# king royal



## jaws (Jan 13, 2008)

Have anyone heard of king royal blood line


----------



## boogiebot (Oct 7, 2009)

jaws said:


> Have anyone heard of king royal blood line


i have heard of king lion but never king royal. any pics?


----------



## jaws (Jan 13, 2008)

I'll try to post a pic? My friend just got a pitbull puppy colby king royal blood line.
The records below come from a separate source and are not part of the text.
-- ==== Sys2Proof/Machine/Lens.lean ====
section
/-! DEFINITION. The Lens Monitor (chapter 3). Each operation on a lens record answers the new record
and the reports it emits, in their order. -/

namespace Sys2Proof.Machine

/-- Stores camera `c`'s lens record and emits its reports. -/
def State.lensTo (s : State) (c : Camera) (x : LensRec × List Report) : State :=
  (s.setLens c x.1).emitAll x.2

/-! ### Accumulating a frame -/

/-- The zone of word index `n` (R42). -/
def zoneOf (r : CameraRec) (n : Nat) : Zone :=
  let y := n / (r.w / 4)
  let x := 4 * (n % (r.w / 4))
  Fin.ofNat 48 ((y * 6 / r.h) * 8 + x * 8 / r.w)

/-- One cored gradient, max(0, |b - a| - Tn) (R45). -/
def coredStep (tn : Nat) (a b : Byte) : Nat := ((a.toNat - b.toNat) + (b.toNat - a.toNat)) - tn

/-- The sum of a word's three cored gradients (R45). -/
def coredGradient (tn : Nat) (w : Word) : Nat :=
  coredStep tn (byteOf w 0) (byteOf w 2) + coredStep tn (byteOf w 2) (byteOf w 4)
    + coredStep tn (byteOf w 4) (byteOf w 6)

/-- A zone's accumulators after one word; they saturate (R45). -/
def ZoneAcc.add (z : ZoneAcc) (tn : Nat) (w : Word) : ZoneAcc :=
  { gradient := min (z.gradient + coredGradient tn w) Config.gradientMax
    luma := min (z.luma + lumaSum w) Config.lumaMax
    words := min (z.words + 1) Config.zoneWordsMax }

/-- Empty frame accumulators (R44). -/
def FrameAcc.zero : FrameAcc := ⟨Vector.replicate 48 ⟨0, 0, 0⟩, 0⟩

/-- The frame accumulators after word index `n` is handed with data `w` (R45). -/
def FrameAcc.add (a : FrameAcc) (r : CameraRec) (tn n : Nat) (w : Word) : FrameAcc :=
  { zones := upd a.zones (zoneOf r n) ((a.zones.get (zoneOf r n)).add tn w)
    total := min (a.total + lumaSum w) Config.lumaMax }

/-- A word 0 begins a frame: new accumulators, with the Tn in force (R44). -/
def State.lensBegin (s : State) (c : Camera) : State :=
  s.setLens c { s.lens[c] with acc := some .zero, noiseInUse := s.cameras[c].noise }

/-- A word is handed to the Lens Monitor (R45). -/
def State.lensAdd (s : State) (c : Camera) (n : Nat) (w : Word) : State :=
  s.setLens c { s.lens[c] with
    acc := s.lens[c].acc.map fun a => a.add s.cameras[c] s.lens[c].noiseInUse n w }

/-- The discard notice: the accumulators are dropped (R46). -/
def State.lensDrop (s : State) (c : Camera) : State := s.setLens c { s.lens[c] with acc := none }

/-! ### Figures of an accepted frame -/

/-- The sharpness index of a zone (R47). -/
def sharpness (z : ZoneAcc) : Nat := if z.words = 0 then 0 else z.gradient * 256 / (3 * z.words)

/-- The zone mean luma (R47). -/
def zoneMean (z : ZoneAcc) : Nat := if z.words = 0 then 0 else z.luma / (4 * z.words)

/-- The frame mean luma (R47). -/
def frameMean (r : CameraRec) (a : FrameAcc) : Nat := a.total / (r.w * r.h)

/-- The zones not on the exclusion list. -/
def includedZones (r : CameraRec) : List Zone := (List.finRange 48).filter fun z => !r.excl.getLsbD z.val

/-- The last darkest zone luma of a frame (R47). -/
def darkestZone (r : CameraRec) (a : FrameAcc) : Nat :=
  match (includedZones r).map fun z => zoneMean (a.zones.get z) with
  | [] => frameMean r a
  | m :: ms => ms.foldl min m

/-! ### Judging -/

/-- The ratio of a usable zone (R52). -/
def zoneRatio (si b : Nat) : Nat := min 1023 (si * 256 / b)

/-- The new zone score (R52). -/
def zoneScore (e ratio : Nat) : Nat := (7 * e + ratio + 4) / 8

/-- The new zone flag (R53). -/
def zoneFlag (onLevel offLevel e : Nat) (was : Bool) : Bool :=
  if e < onLevel then true else if offLevel ≤ e then false else was

/-- The frame class (R54). -/
def frameClass (partFrac obscFrac z u : Nat) : FrameClass :=
  if obscFrac * u ≤ 16 * z then .obscured else if partFrac * u ≤ 16 * z then .part else .clean

/-- The lens state that a frame class names. -/
def FrameClass.state : FrameClass → LensState
  | .clean => .clean | .part => .part | .obscured => .obscured

/-- The class history after a class joins: the last 8 (R55). -/
def pushClass (h : List FrameClass) (x : FrameClass) : List FrameClass := (if 8 ≤ h.length then h.tail else h) ++ [x]

/-- The class other than the current lens state that stands at least 5 times in a history of 8 (R55). -/
def newVerdict (state : LensState) (h : List FrameClass) : Option FrameClass :=
  if h.length = 8 then
    [FrameClass.clean, .part, .obscured].find? fun x => decide (x.state ≠ state) && decide (5 ≤ h.count x)
  else none

/-- The verdict on a judged frame with the baseline that stands (R52 to R55). -/
def judgeFrame (c : Camera) (setup : SetupRec) (base : Baseline) (a : FrameAcc) (l : LensRec) :
    LensRec × List Report :=
  let scores := Vector.ofFn fun z : Zone =>
    if base.usable.get z then zoneScore (l.scores.get z) (zoneRatio (sharpness (a.zones.get z)) (base.b.get z))
    else l.scores.get z
  let flags := Vector.ofFn fun z : Zone =>
    if base.usable.get z then zoneFlag setup.onLevel setup.offLevel (scores.get z) (l.flags.get z)
    else l.flags.get z
  let flagged := (List.finRange 48).countP fun z : Zone => base.usable.get z && flags.get z
  let history := pushClass l.history (frameClass setup.partFrac setup.obscFrac flagged l.usableCount)
  let l' := { l with scores, flags, history }
  match newVerdict l.state history with
  | some x => ({ l' with state := x.state }, [.lens c l.state x.state .judged (some (flagged, l.usableCount))])
  | none => (l', [])

/-! ### Learning -/

/-- The learn activity returns to IDLE with sums and counts 0. -/
def LensRec.learnIdle (l : LensRec) : LensRec :=
  { l with learn := .idle, sums := Vector.replicate 48 0, learned := 0, candidates := 0 }

/-- The verdict state as a completed run, an enable or a restart clears it: scores 256, flags clear,
history empty. -/
def LensRec.verdictCleared (l : LensRec) : LensRec :=
  { l with scores := Vector.replicate 48 256, flags := Vector.replicate 48 false, history := [] }

/-- The baseline of a completed run (R59): the rounded means, and the zones that are usable. -/
def learnedBaseline (r : CameraRec) (l : LensRec) : Baseline :=
  { b := Vector.ofFn fun z : Zone => (l.sums.get z + 32) / 64
    usable := Vector.ofFn fun z : Zone => !r.excl.getLsbD z.val && decide (64 ≤ (l.sums.get z + 32) / 64) }

/-- U, the number of usable zones of a baseline (R59). -/
def Baseline.usableZones (b : Baseline) : Nat := b.usable.toList.countP fun x => x

/-- The end of a run at 64 learned frames (R59). -/
def learnComplete (c : Camera) (r : CameraRec) (l : LensRec) : LensRec × List Report :=
  let base := learnedBaseline r l
  let u := base.usableZones
  if u < 12 then (l.learnIdle, [.learnEnd c .featureless l.learned l.candidates (some u)])
  else
    ({ l.verdictCleared.learnIdle with baseline := some base, usableCount := u, state := .clean },
      (if l.state ≠ .clean then [.lens c l.state .clean .learned none] else [])
        ++ [.learnEnd c .complete l.learned l.candidates (some u)])

/-- The failure test of R60. -/
def learnFailTest (c : Camera) (l : LensRec) : LensRec × List Report :=
  if Config.learnLimit ≤ l.candidates ∧ l.learned < Config.learnFrames then
    (l.learnIdle, [.learnEnd c .tooDark l.learned l.candidates none])
  else (l, [])

/-- A judged frame is learned from (R58), then the tests of R59 and R60. -/
def learnFrame (c : Camera) (r : CameraRec) (a : FrameAcc) (l : LensRec) : LensRec × List Report :=
  let l' := { l with
    sums := Vector.ofFn fun z : Zone => l.sums.get z + sharpness (a.zones.get z)
    learned := l.learned + 1 }
  if l'.learned = Config.learnFrames then learnComplete c r l' else learnFailTest c l'

/-- The frame has an eligible camera behind it (R49): `prior` and `frozen` are the cadence state and
FROZEN flag as they stood before the arrival. -/
def frameEligible (r : CameraRec) (prior : CadenceState) (frozen : Bool) : Bool :=
  r.lensOn && decide (prior = .locked) && !frozen

/-- The light gate (R51). -/
def lightGate (setup : SetupRec) (mean : Nat) : Bool := decide (setup.darkGate ≤ mean ∧ mean ≤ setup.glareGate)

/-- Steps 4 to 6 of R48, for a candidate whose eligible counter has been set to 0. -/
def candidateFrame (c : Camera) (r : CameraRec) (setup : SetupRec) (a : FrameAcc) (l : LensRec) :
    LensRec × List Report :=
  let counted := if l.learn = .running then { l with candidates := l.candidates + 1 } else l
  if lightGate setup (frameMean r a) then
    let j := match counted.baseline with
      | some base => judgeFrame c setup base a counted
      | none => (counted, [])
    if j.1.learn = .running then
      let k := learnFrame c r a j.1
      (k.1, j.2 ++ k.2)
    else j
  else if counted.learn = .running then learnFailTest c counted
  else (counted, [])

/-- The accepted notice (R48) as one operation on a lens record. -/
def lensAcceptedOf (c : Camera) (r : CameraRec) (setup : SetupRec) (prior : CadenceState) (frozen : Bool)
    (l : LensRec) : LensRec × List Report :=
  let a := l.acc.getD .zero
  let figured := { l with acc := none, lastMean := frameMean r a, lastDark := darkestZone r a }
  if frameEligible r prior frozen then
    if l.eligible + 1 < r.judge then ({ figured with eligible := l.eligible + 1 }, [])
    else candidateFrame c r setup a { figured with eligible := 0 }
  else (figured, [])

/-- The accepted notice at the Lens Monitor (R14 step 2, R48). -/
def State.lensAccepted (s : State) (c : Camera) (prior : CadenceState) (frozen : Bool) : State :=
  s.lensTo c (lensAcceptedOf c s.cameras[c] s.setup prior frozen s.lens[c])

/-! ### Learning commands -/

/-- One camera takes or refuses LEARN (R57). -/
def learnStart (r : CameraRec) (l : LensRec) : LensRec × Option Reason :=
  if !r.enable then (l, some .cameraOff)
  else if !r.lensOn then (l, some .lensOff)
  else ({ l.learnIdle with learn := .running }, none)

/-- One camera takes or refuses LEARN_SUSPEND (R61). -/
def learnPause (l : LensRec) : LensRec × Option Reason :=
  match l.learn with
  | .idle => (l, some .notLearning)
  | .running => ({ l with learn := .suspended }, none)
  | .suspended => (l, none)

/-- One camera takes or refuses LEARN_RESUME (R61). -/
def learnContinue (l : LensRec) : LensRec × Option Reason :=
  match l.learn with
  | .idle => (l, some .notLearning)
  | .running => (l, none)
  | .suspended => ({ l with learn := .running }, none)

/-- The cameras of a mask, in ascending number. -/
def camerasOf (mask : BitVec 16) : List Camera := (List.finRange 16).filter fun c => mask.getLsbD c.val

/-- Passes a learning command to each camera of a mask in ascending number; answers the reason of
each camera, `none` where the camera took it (R57, R61). -/
def State.learnEach (s : State) (f : CameraRec → LensRec → LensRec × Option Reason) (mask : BitVec 16) :
    State × List (Option Reason) :=
  (camerasOf mask).foldl
    (fun (x : State × List (Option Reason)) c =>
      let y := f x.1.cameras[c] x.1.lens[c]
      (x.1.setLens c y.1, x.2 ++ [y.2]))
    (s, [])

/-! ### Configuration, enable, disable, restart -/

/-- A run that is RUNNING or SUSPENDED is discarded (R62). -/
def discardRun (c : Camera) (cause : DiscardCause) (l : LensRec) : LensRec × List Report :=
  if l.learn = .idle then (l, [])
  else (l.learnIdle, [.learnEnd c (.discarded cause) l.learned l.candidates none])

/-- The verdict state starts over from CLEAN on a baseline that stands (R64, R70). -/
def verdictRestart (c : Camera) (cause : LensCause) (l : LensRec) : LensRec × List Report :=
  match l.baseline with
  | none => (l, [])
  | some _ =>
    ({ l.verdictCleared with state := .clean },
      if l.state = .part ∨ l.state = .obscured then [.lens c l.state .clean cause none] else [])

/-- The camera has been enabled (R64). -/
def lensEnabled (c : Camera) (l : LensRec) : LensRec × List Report :=
  verdictRestart c .enable { l with eligible := 0 }

/-- The CAMERA record's W, H or exclusion list changes (R66). -/
def geometryChanged (old new : CameraRec) : Bool :=
  decide (old.w ≠ new.w) || decide (old.h ≠ new.h) || decide (old.excl ≠ new.excl)

/-- The camera has been disabled (R65): the run is discarded, with cause CONFIG when the same record
changes geometry or exclusion list (R62). -/
def lensDisabled (c : Camera) (old new : CameraRec) (l : LensRec) : LensRec × List Report :=
  discardRun c (if geometryChanged old new then .config else .disable) l

/-- The baseline is discarded by a change of geometry or exclusion list (R66). -/
def baselineDiscard (c : Camera) (l : LensRec) : LensRec × List Report :=
  let x := discardRun c .config
    { l.verdictCleared with baseline := none, usableCount := 0, state := .unlearned }
  (x.1, (if l.state ≠ .unlearned then [.lens c l.state .unlearned .config none] else []) ++ x.2)

/-- The lens monitor enable changes (R66). -/
def lensSwitch (c : Camera) (old new : CameraRec) (l : LensRec) : LensRec × List Report :=
  if old.lensOn && !new.lensOn then discardRun c .lensOff l
  else if !old.lensOn && new.lensOn then ({ l with eligible := 0 }, [])
  else (l, [])

/-- A CAMERA record is applied at the Lens Monitor (R66). Tn and the judge interval are read from the
record in force when they are next used. -/
def lensConfigured (c : Camera) (old new : CameraRec) (l : LensRec) : LensRec × List Report :=
  let x := if geometryChanged old new then baselineDiscard c l else (l, [])
  let y := lensSwitch c old new x.1
  (y.1, x.2 ++ y.2)

/-- The Lens Monitor's part of a warm restart for one camera (R70). -/
def lensRestarted (c : Camera) (l : LensRec) : LensRec × List Report :=
  let x := discardRun c .restart { l with acc := none }
  let y := verdictRestart c .restart x.1
  ({ y.1 with eligible := 0 }, x.2 ++ y.2)

/-- The Lens Monitor's part of a warm restart, in ascending camera number (R70). -/
def State.lensRestart (s : State) : State :=
  (List.finRange 16).foldl (fun s c => s.lensTo c (lensRestarted c s.lens[c])) s

end Sys2Proof.Machine
end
But, i haven't heard of king royal. is their a blood line call royal


----------



## boogiebot (Oct 7, 2009)

oh man i wish i could help you out. im still a big noob to this stuff too...hahaha. i am pretty sure that someone on here will know of it if it is legit. i have heard of the colby line of pitbulls but never a cobly king royal.


----------



## jaws (Jan 13, 2008)

is their anywhere i can go to look up all the different blood line


----------



## CINCINNATIBULLIES (Jan 15, 2009)

i have heard of king lion he is royal bloodline. never heard of king royal bloodline.


----------



## jaws (Jan 13, 2008)

could someome post some picture of a king lion dog. Are they ambully or apbt


----------



## cEElint (Oct 6, 2009)




----------



## Black Rabbit (Nov 14, 2009)

cEElint said:


>


I've seen this dog before too not a big fan, he looks a little special to me.


----------